• [Work to be completed] Within the material below, locate the line with "rw [decodeEnvEc_setStatus, bitOperand_of_gt" and the line with "theorem graft_self (p", then return those two lines and all lines between them, exactly as written.

• [Task data]

/-- A phase that a yield stopped goes on; a row card that has reached the channel; the next card issues; the yield falls due at
30,400 cycles; the normal phase ends when nothing waits, and does not end while something does. -/
def yielded1 : State := (tabled [{ card1 0x10 .issued [0, 0, 0, 0] with status := .issued }] base).setPcAt 0 { card := some (0, 1), yielded := true }
def dueCard : State := tabled [card1 0x10 .waiting [0, 0, 0, 0]] base
def pagedRow : Entry := { zeroCard 0x30000 with status := .issued, pages := [(0x30000, 0x30000)] }
def dueRow : State := tabled [pagedRow] mapped
/-- A row card that has begun on a channel. -/
def begunRow (n : Nat) : Entry := { pagedRow with begun := [n] }
def laterEntry : Entry := { begunRow (pcOf 0 0x40000) with pages := [(0x30000, 0x30000), (0x40000, 0x40000)] }
def laterRow : State := tabled [laterEntry] mapped
def keptRow : State := tabled [begunRow (pcOf 0 0x30000), card1 0x10 .waiting [0, 0, 0, 0]] mapped
def yielding1 : State := { base.setPcAt 0 { compute := true, queuedAt := some 0 } with cycle := 30400 }
def normal1 : State := base.setPcAt 0 { normalAt := some 0 }
def chan (n : Nat) : PcId := ⟨Fin.ofNat 8 (n / 32), Fin.ofNat 32 n⟩
theorem witness_phases :
    (PhaseStarts yielded1 → ∃ t, exec (.computePhaseStart ⟨0, 0⟩) yielded1 = .next t) ∧
    (PhaseStarts dueCard → ∃ t, exec (.computePhaseStart ⟨0, 0⟩) dueCard = .next t) ∧
    (PhaseStarts dueRow → ∃ t, exec (.computePhaseStart (chan (pcOf 0 0x30000))) dueRow = .next t) ∧
    (PhaseStarts laterRow → ∃ t, exec (.computePhaseStart (chan (pcOf 0 0x40000))) laterRow = .next t) ∧
    (PhaseStarts keptRow → ∃ e, keptRow.nextTower 0 (pcOf 0 0x30000) = some e) ∧
    (PhaseYields yielding1 → ∃ t, exec (.computePhaseYield ⟨0, 0⟩) yielding1 = .next t) ∧
    (NormalEnds normal1 → ∃ t, exec (.normalPhaseEnd ⟨0, 0⟩) normal1 = .next t) :=
  ⟨fun h => (isSome_ex (o := yielded1.entry 0 1) (by decide +kernel)).elim fun e he =>
     ⟨_, (h ⟨0, 0⟩ (by decide +kernel) (by decide +kernel) (by decide +kernel)).1 0 1 e (by decide +kernel) he⟩,
   fun h => ⟨_, (((h ⟨0, 0⟩ (by decide +kernel) (by decide +kernel) (by decide +kernel)).2 (by decide +kernel) (by decide +kernel)).2
     (card1 0x10 .waiting [0, 0, 0, 0]) (by decide +kernel)).2.2 (by decide +kernel)⟩,
   fun h => ⟨_, (((h (chan (pcOf 0 0x30000)) (by decide +kernel) (by decide +kernel) (by decide +kernel)).2 (by decide +kernel) (by decide +kernel)).2
     pagedRow (by decide +kernel)).1 (by decide +kernel) (by decide +kernel) (by decide +kernel) (by decide +kernel)⟩,
   fun h => ⟨_, (((h (chan (pcOf 0 0x40000)) (by decide +kernel) (by decide +kernel) (by decide +kernel)).2 (by decide +kernel) (by decide +kernel)).2
     laterEntry (by decide +kernel)).2.1 (by decide +kernel) (by decide +kernel) (by decide +kernel) (by decide +kernel)⟩,
   fun h => ⟨_, ((h (chan (pcOf 0 0x30000)) (by decide +kernel) (by decide +kernel) (by decide +kernel)).2 (by decide +kernel) (by decide +kernel)).1
     (begunRow (pcOf 0 0x30000)) (by decide +kernel)⟩,
   fun h => ⟨_, h ⟨0, 0⟩ 0 (by decide +kernel) (by decide +kernel) (by decide +kernel)⟩,
   fun h => ⟨_, (h ⟨0, 0⟩ 0 (by decide +kernel)).1 (Or.inl (by decide +kernel))⟩⟩
/-- Units asleep, with live state or not, its first spill row marked or not. -/
def spillLine : Nat := reservedPa 255 0 spillRow 0 / 128
def asleep1 (live : Bool) (pois : List Nat) : State :=
  let s := base.setPcAt 255 { power := .powerDown, spilled := live }
  s.setDie 3 { s.die 3 with poison := pois }
theorem witness_power :
    (Sleeps base → ∃ t, exec (.powerStateRequest ⟨7, 31⟩ true) base = .next t) ∧
    (Sleeps (base.setPcAt 255 { live := true }) → ∃ t, exec (.powerStateRequest ⟨7, 31⟩ true) (base.setPcAt 255 { live := true }) = .next t) ∧
    (Wakes (asleep1 false []) → ∃ t, exec (.powerStateExit ⟨7, 31⟩ true) (asleep1 false []) = .next t) ∧
    (Wakes (asleep1 true []) → ∃ t, exec (.powerStateExit ⟨7, 31⟩ false) (asleep1 true []) = .next t) ∧
    (Wakes (asleep1 true []) → ∃ t, exec (.powerStateExit ⟨7, 31⟩ true) (asleep1 true []) = .next t) ∧
    (Wakes (asleep1 true [spillLine]) → ∃ t, exec (.powerStateExit ⟨7, 31⟩ false) (asleep1 true [spillLine]) = .next t) :=
  ⟨fun h => ⟨_, (h ⟨7, 31⟩ true (by decide +kernel) (by decide +kernel)).1 (by decide +kernel)⟩,
   fun h => ⟨_, (h ⟨7, 31⟩ true (by decide +kernel) (by decide +kernel)).2 (by decide +kernel)⟩,
   fun h => ⟨_, (h ⟨7, 31⟩ true (by decide +kernel)).1 (by decide +kernel)⟩,
   fun h => ⟨_, (h ⟨7, 31⟩ false (by decide +kernel)).2.1 (by decide +kernel) (by decide +kernel) rfl⟩,
   fun h => ((h ⟨7, 31⟩ true (by decide +kernel)).2.2.2 (by decide +kernel) (by decide +kernel) rfl).imp fun _ h => h.1,
   fun h => (isSome_ex (o := (asleep1 true [spillLine]).spillMark 255) (by decide +kernel)).elim fun pa hpa =>
     ⟨_, (h ⟨7, 31⟩ false (by decide +kernel)).2.2.1 pa (by decide +kernel) hpa⟩⟩
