/-- Settles O6: the row is found and its operand or its index is out of range. -/
theorem operandsOutOfRangeRefused : Obligations.OperandsOutOfRangeRefused := by
  intro mode w
  have hindex3 : decode mode ⟨.ec, selector .env 0x103, w⟩ = .error .operand := by
    refine (decode_envEc mode (setStatusOff 3) w).trans ?_
    rw [decodeEnvEc_setStatus, if_pos rfl]
  refine ⟨fun hbit => ⟨fun src => ?status, fun k => ?ecstat, ?hold, ?socStatus⟩, hindex3, fun k hk => ?position,
    fun hbyte => ?byte, fun hdevice => ?device⟩
  case status =>
    refine (decode_envEc mode (setStatusOff src) w).trans ?_
    rw [decodeEnvEc_setStatus, bitOperand_of_gt hbit, Except.map, ite_self]
  case ecstat =>
    refine (decode_envEc mode (ecstatSetOff k) w).trans ?_
    rw [decodeEnvEc_ecstatSet, bitOperand_of_gt hbit, Except.map, ite_self]
  case hold => rw [decode_envSoc, decodeEnvSoc_hold, bitOperand_of_gt hbit, Except.map]
  case socStatus => rw [decode_envSoc, decodeEnvSoc_status, bitOperand_of_gt hbit, Except.map]
  case position =>
    refine (decode_envEc mode (ecstatSetOff k) w).trans ?_
    rw [decodeEnvEc_ecstatSet, hk, if_neg Bool.false_ne_true]
  case byte => rw [decode_envEc, decodeEnvEc_xfer, byteOperand_of_gt hbyte, Except.map]
  case device => rw [decode_envSoc, decodeEnvSoc_attach, deviceOperand_of_gt hdevice, Except.map]

end Sys2Proof.Machine

namespace Sys2Proof.Machine

/-! An operation's frame, read off its locality (10_state.md R46): it is its own instance, and its own instance's draws, that move. -/

@[simp] theorem graft_self (p : Inst) (s : State) : graft p s s = s := by cases p <;> rfl

/-- What an operation leaves is the state before with the operation's own instance, and the answer, replaced. -/
theorem exec_eq_graft {i : Instr} {s t : State} (h : exec i s = .next t) :
    t = { graft i.inst t s with result := t.result } := by
  have hlocal := exec_graft i (s := s) (t := s) rfl
  rw [graft_self, h] at hlocal
  exact Host.Outcome.next.inj hlocal

theorem exec_soc_of_ec {i : Instr} {s t : State} (h : exec i s = .next t) (hi : i.inst = .ec) : t.soc = s.soc := by
  rw [exec_eq_graft h, hi]
  rfl

theorem exec_ec_of_soc {i : Instr} {s t : State} (h : exec i s = .next t) (hi : i.inst = .soc) : t.ec = s.ec := by
  rw [exec_eq_graft h, hi]
  rfl

theorem exec_params {i : Instr} {s t : State} (h : exec i s = .next t) : t.params = s.params := by
  rw [exec_eq_graft h]
  cases i.inst <;> rfl

/-- Settles O51: every clause is a field of the frame. -/
theorem instancesAreSeparate : Obligations.InstancesAreSeparate := by
  intro i s t h
  have hframe := exec_eq_graft h
  refine ⟨fun hi => ?ec, fun hi => ?soc, exec_params h, ?requests, ?count⟩
  case ec =>
    rw [hi] at hframe
    exact ⟨exec_soc_of_ec h hi, congrArg (·.draws.soc) hframe, congrArg (·.draws.device) hframe⟩
  case soc =>
    rw [hi] at hframe
    exact ⟨exec_ec_of_soc h hi, congrArg (·.draws.ec) hframe⟩
  case requests =>
    rw [hframe]
    cases i.inst <;> rfl
  case count =>
    rw [hframe]
    cases i.inst <;> rfl

end Sys2Proof.Machine

namespace Sys2Proof.Machine

/-! The invariant, one instance at a time (10_state.md R45): an operation of one instance has the other's half for free. -/

/-- A settled SoC: its sources latched and its line following them (R45 I1 and I2). -/
abbrev SocSettled (s : State) : Prop := SocLatched s ∧ s.soc.line = socRequests s

/-- The EC's half of the invariant. -/
abbrev EcInvariant (s : State) : Prop := EcSettled s ∧ EcstatReserved s

/-- The SoC's half of the invariant. -/
abbrev SocInvariant (s : State) : Prop := SocSettled s ∧ EngineIdle s

theorem invariant_iff (s : State) : Invariant s ↔ EcInvariant s ∧ SocInvariant s := by
  constructor
  · rintro ⟨hel, hsl, ⟨heline, hsline⟩, hidle, hres⟩
    exact ⟨⟨⟨hel, heline⟩, hres⟩, ⟨hsl, hsline⟩, hidle⟩
  · rintro ⟨⟨⟨hel, heline⟩, hres⟩, ⟨hsl, hsline⟩, hidle⟩
    exact ⟨hel, hsl, ⟨heline, hsline⟩, hidle, hres⟩

/-- The EC's half speaks of the EC alone. -/
theorem EcInvariant.congr {s t : State} (h : EcInvariant s) (he : t.ec = s.ec) : EcInvariant t := by
  simpa only [EcInvariant, EcSettled, EcLatched, EcstatReserved, ecRequests, he] using h

/-- The SoC's half speaks of the SoC alone. -/
theorem SocInvariant.congr {s t : State} (h : SocInvariant s) (hs : t.soc = s.soc) : SocInvariant t := by
  simpa only [SocInvariant, SocSettled, SocLatched, EngineIdle, socRequests, hs] using h

/-- Where the SoC is as it was, the EC's half is what is left to show. -/
theorem Invariant.of_ec {s t : State} (h : Invariant s) (hs : t.soc = s.soc) (he : EcInvariant t) : Invariant t :=
  (invariant_iff t).mpr ⟨he, ((invariant_iff s).mp h).2.congr hs⟩

/-- Where the EC is as it was, the SoC's half is what is left to show. -/
theorem Invariant.of_soc {s t : State} (h : Invariant s) (he : t.ec = s.ec) (hs : SocInvariant t) : Invariant t :=
  (invariant_iff t).mpr ⟨((invariant_iff s).mp h).1.congr he, hs⟩

/-- Where both instances are as they were, so is the invariant. -/
theorem Invariant.congr {s t : State} (h : Invariant s) (he : t.ec = s.ec) (hs : t.soc = s.soc) : Invariant t :=
  h.of_ec hs (((invariant_iff s).mp h).1.congr he)

/-! What the shared updates of the sources keep (41_interrupt_controller.md R120-R126). -/

/-- Recompute settles the SoC, whatever the state before (R122). -/
theorem socSettled_recompute (s : State) : SocSettled (recompute .soc s) :=
  ⟨⟨latched_latch _, latched_latch _⟩, recompute_soc_line s⟩

/-- One mask bit keeps the SoC settled. -/
theorem socSettled_ackSource {s : State} (h : SocSettled s) (x : Source) (w : Word) : SocSettled (ackSource .soc x w s) := by
  unfold ackSource
  split
  · exact socSettled_recompute _
  · exact h

/-- Recompute moves no status facet (R122). -/
@[simp] theorem recompute_status (p : Inst) (s : State) (x : Source) :
    (sourceOf (recompute p s) x).status = (sourceOf s x).status := by
  rw [sourceOf_recompute]
  split <;> simp

/-- Recompute moves no enable facet (R122). -/
@[simp] theorem recompute_enable (p : Inst) (s : State) (x : Source) :
    (sourceOf (recompute p s) x).enable = (sourceOf s x).enable := by
  rw [sourceOf_recompute]
  split <;> simp

/-- Recompute clears nothing (R122). -/
theorem recompute_pending {s : State} {x : Source} (h : (sourceOf s x).pending = true) (p : Inst) :
    (sourceOf (recompute p s) x).pending = true := by
  rw [sourceOf_recompute]
  split <;> simp [h]

/-- Replacing a source by one with the same status moves no status. -/
theorem withSource_status {x : Source} {e : EventSource} {s : State} (h : e.status = (sourceOf s x).status) (y : Source) :
    (sourceOf (withSource x e s) y).status = (sourceOf s y).status := by
  by_cases hy : y = x
  · subst hy
    rw [sourceOf_withSource, h]
  · rw [sourceOf_withSource_of_ne hy]

/-- Replacing a source by one with the same enable moves no enable. -/
theorem withSource_enable {x : Source} {e : EventSource} {s : State} (h : e.enable = (sourceOf s x).enable) (y : Source) :
    (sourceOf (withSource x e s) y).enable = (sourceOf s y).enable := by
  by_cases hy : y = x
  · subst hy
    rw [sourceOf_withSource, h]
  · rw [sourceOf_withSource_of_ne hy]

@[simp] theorem ackSource_status (p : Inst) (x : Source) (w : Word) (s : State) (y : Source) :
    (sourceOf (ackSource p x w s) y).status = (sourceOf s y).status := by
  unfold ackSource
  split
  · exact (recompute_status _ _ _).trans (withSource_status (by rfl) y)
  · rfl

@[simp] theorem ackSource_enable (p : Inst) (x : Source) (w : Word) (s : State) (y : Source) :
    (sourceOf (ackSource p x w s) y).enable = (sourceOf s y).enable := by
  unfold ackSource
  split
  · exact (recompute_enable _ _ _).trans (withSource_enable (by rfl) y)
  · rfl

@[simp] theorem enableSource_status (p : Inst) (x : Source) (w : Word) (s : State) (y : Source) :
    (sourceOf (enableSource p x w s) y).status = (sourceOf s y).status := by
  exact (recompute_status _ _ _).trans (withSource_status (by rfl) y)

@[simp] theorem driveStatus_enable (x : Source) (b : Bool) (s : State) (y : Source) :
    (sourceOf (driveStatus x b s) y).enable = (sourceOf s y).enable := by
  rw [driveStatus, recompute_enable, setStatus_eq]
  exact withSource_enable (by rfl) y

/-- A status driver leaves the status of every other source. -/
theorem driveStatus_status_of_ne {x y : Source} (h : y ≠ x) (b : Bool) (s : State) :
    (sourceOf (driveStatus x b s) y).status = (sourceOf s y).status := by
  rw [driveStatus, recompute_status, setStatus_eq, sourceOf_withSource_of_ne h]

/-! What they leave alone: everything that is no facet, no line and no answer. -/

/-- The machine with its facets, its lines and the last answer blanked. -/
def bare (s : State) : State :=
  { s with
    ec := { s.ec with spiAvail := quietSource, spiEvent := quietSource, spiErr := quietSource, line := false }
    soc := { s.soc with spiInt := quietSource, spiHold := quietSource, line := false }
    result := .none }

@[simp] theorem bare_respond (r : Response) (s : State) : bare (respond r s) = bare s := rfl

@[simp] theorem bare_withSource (x : Source) (e : EventSource) (s : State) : bare (withSource x e s) = bare s := by
  cases x <;> rfl

@[simp] theorem bare_recompute (p : Inst) (s : State) : bare (recompute p s) = bare s := by cases p <;> rfl

@[simp] theorem bare_ackSource (p : Inst) (x : Source) (w : Word) (s : State) : bare (ackSource p x w s) = bare s := by
  unfold ackSource
  split
  · rw [bare_recompute, bare_withSource]
  · rfl

@[simp] theorem bare_enableSource (p : Inst) (x : Source) (w : Word) (s : State) : bare (enableSource p x w s) = bare s := by
  rw [enableSource, bare_recompute, bare_withSource]

@[simp] theorem bare_driveStatus (x : Source) (b : Bool) (s : State) : bare (driveStatus x b s) = bare s := by
  rw [driveStatus, bare_recompute, setStatus_eq, bare_withSource]

@[simp] theorem bare_finishedInterrupt (s : State) : bare (finishedInterrupt s) = bare s := by
  rw [finishedInterrupt_eq]
  split <;> rfl

/-! Every operation keeps the invariant. -/

/-- The drivers of EC Status reach its eight bits only (R22, R173). -/
theorem ecstatReserved_withBit {e : Word} (h : e &&& ~~~ecstatMask = 0) {k : BitVec 5} (hk : isEcstatPosition k = true)
    (b : Bool) : withBit e k.toNat b &&& ~~~ecstatMask = 0 := by
  have hmask : ∀ k : BitVec 5, isEcstatPosition k = true → ecstatMask.getLsbD k.toNat = true := by decide
  apply BitVec.eq_of_getLsbD_eq
  intro j hj
  have hold := congrArg (BitVec.getLsbD · j) h
  simp only [BitVec.getLsbD_and, BitVec.getLsbD_not, hj, decide_true, Bool.true_and] at hold ⊢
  rw [withBit_getLsbD e k.toNat b j hj]
  by_cases hjk : j = k.toNat
  · subst hjk
    simp [hmask k hk]
  · rw [if_neg hjk]
    exact hold

/-- The source an EC index names is one of the EC's (R172). -/
theorem sourceInst_of_ecSource {k : BitVec 2} {x : Source} (h : ecSource k = some x) : sourceInst x = .ec := by
  unfold ecSource at h
  (repeat' split at h) <;> cases h <;> rfl

/-- Driving a status of the EC settles it. -/
theorem ecSettled_driveStatus {x : Source} (h : sourceInst x = .ec) (b : Bool) (s : State) : EcSettled (driveStatus x b s) := by
  rw [driveStatus, h]
  exact ecSettled_recompute _

/-- Reserved bits of EC Status are no facet. -/
theorem EcstatReserved.congr {s t : State} (h : EcstatReserved s) (hbare : bare t = bare s) : EcstatReserved t := by
  have he : t.ec.ecstat = s.ec.ecstat := congrArg (·.ec.ecstat) hbare
  rw [EcstatReserved, he]
  exact h

/-- TIP is no facet, so an engine stays idle where SPI_INT's status is as it was. -/
theorem EngineIdle.congr {s t : State} (h : EngineIdle s) (hbare : bare t = bare s)
    (hst : (sourceOf t .spiInt).status = (sourceOf s .spiInt).status) : EngineIdle t := by
  have htip : t.soc.tip = s.soc.tip := congrArg (·.soc.tip) hbare
  exact ⟨htip.trans h.1, hst.trans h.2⟩

/-- Driving SPI_HOLD's status keeps the SoC's half. -/
theorem SocInvariant.driveHold {s : State} (h : SocInvariant s) (b : Bool) : SocInvariant (driveStatus .spiHold b s) :=
  ⟨socSettled_recompute _, EngineIdle.congr h.2 (bare_driveStatus _ _ _) (driveStatus_status_of_ne (by decide) b s)⟩

/-- The finished interrupt lowers its pulse and settles the SoC (R145). -/
theorem SocInvariant.finishedInterrupt {s : State} (h : SocInvariant s) : SocInvariant (finishedInterrupt s) := by
  obtain ⟨-, htip, -⟩ := id h
  rw [finishedInterrupt_eq]
  split
  · exact ⟨⟨⟨nofun, latched_latch _⟩, rfl⟩, htip, rfl⟩
  · exact h

/-- One enable bit settles the EC, whatever the state before. -/
theorem ecSettled_enableSource (x : Source) (w : Word) (s : State) : EcSettled (enableSource .ec x w s) :=
  ecSettled_recompute _

/-- An EC operation that completes keeps the EC's half. -/
theorem ecInvariant_exec {i : Instr} {s t : State} (h : EcInvariant s) (hexec : exec i s = .next t) (hi : i.inst = .ec) :
    EcInvariant t := by
  obtain ⟨hec, hres⟩ := id h
  cases exec_effect hexec <;> try cases hi
  case read | ack | xfer => exact h.congr rfl
  case ecAck w =>
    refine EcInvariant.congr ⟨?_, EcstatReserved.congr hres (by simp)⟩ (respond_ec _ _)
    exact ecSettled_ackSource (ecSettled_ackSource (ecSettled_ackSource hec .spiAvail w) .spiEvent w) .spiErr w
  case ecEn w =>
    refine EcInvariant.congr ⟨?_, EcstatReserved.congr hres (by simp)⟩ (respond_ec _ _)
    exact ecSettled_enableSource .spiErr w _
  case ecRst => exact ⟨⟨⟨nofun, nofun, nofun⟩, rfl⟩, show 0 &&& ~~~ecstatMask = 0 from by decide⟩
  case ecSet k b x hx =>
    refine EcInvariant.congr ⟨?_, EcstatReserved.congr hres (by simp)⟩ (respond_ec _ _)
    exact ecSettled_driveStatus (sourceInst_of_ecSource hx) b s
  case ecstat k b hk => exact ⟨hec, ecstatReserved_withBit hres hk b⟩

/-- One enable bit settles the SoC, whatever the state before. -/
theorem socSettled_enableSource (x : Source) (w : Word) (s : State) : SocSettled (enableSource .soc x w s) :=
  socSettled_recompute _

/-- A SoC operation that completes keeps the SoC's half. -/
theorem socInvariant_exec {i : Instr} {s t : State} (h : SocInvariant s) (hexec : exec i s = .next t) (hi : i.inst = .soc) :
    SocInvariant t := by
  obtain ⟨hsoc, hidle⟩ := id h
  cases exec_effect hexec <;> try cases hi
  case read | ack => exact h.congr rfl
  case socAck w =>
    refine SocInvariant.congr ⟨?_, EngineIdle.congr hidle (by simp) (by simp only [ackSource_status])⟩ (respond_soc _ _)
    exact socSettled_ackSource (socSettled_ackSource hsoc .spiInt w) .spiHold w
  case socEn w =>
    refine SocInvariant.congr ⟨?_, EngineIdle.congr hidle (by simp) (by simp only [enableSource_status])⟩ (respond_soc _ _)
    exact socSettled_enableSource .spiHold w _
  case socCtl | holdE | att | det | txAbort => exact ⟨hsoc, hidle⟩
  case socRst => exact ⟨⟨⟨nofun, nofun⟩, rfl⟩, rfl, rfl⟩
  case holdC l _ => exact (SocInvariant.driveHold (s := withHold l s) ⟨hsoc, hidle⟩ l).congr rfl
  case socSet b _ => exact (SocInvariant.driveHold h b).congr rfl
  case tx =>
    refine SocInvariant.congr (SocInvariant.finishedInterrupt ?_) (respond_soc _ _)
    exact ⟨hsoc, rfl, hidle.2⟩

• [Answer to the exercise]
    rw [decodeEnvEc_setStatus, bitOperand_of_gt hbit, Except.map, ite_self]
  case ecstat =>
    refine (decode_envEc mode (ecstatSetOff k) w).trans ?_
    rw [decodeEnvEc_ecstatSet, bitOperand_of_gt hbit, Except.map, ite_self]
  case hold => rw [decode_envSoc, decodeEnvSoc_hold, bitOperand_of_gt hbit, Except.map]
  case socStatus => rw [decode_envSoc, decodeEnvSoc_status, bitOperand_of_gt hbit, Except.map]
  case position =>
    refine (decode_envEc mode (ecstatSetOff k) w).trans ?_
    rw [decodeEnvEc_ecstatSet, hk, if_neg Bool.false_ne_true]
  case byte => rw [decode_envEc, decodeEnvEc_xfer, byteOperand_of_gt hbyte, Except.map]
  case device => rw [decode_envSoc, decodeEnvSoc_attach, deviceOperand_of_gt hdevice, Except.map]

end Sys2Proof.Machine

namespace Sys2Proof.Machine

/-! An operation's frame, read off its locality (10_state.md R46): it is its own instance, and its own instance's draws, that move. -/

@[simp] theorem graft_self (p : Inst) (s : State) : graft p s s = s := by cases p <;> rfl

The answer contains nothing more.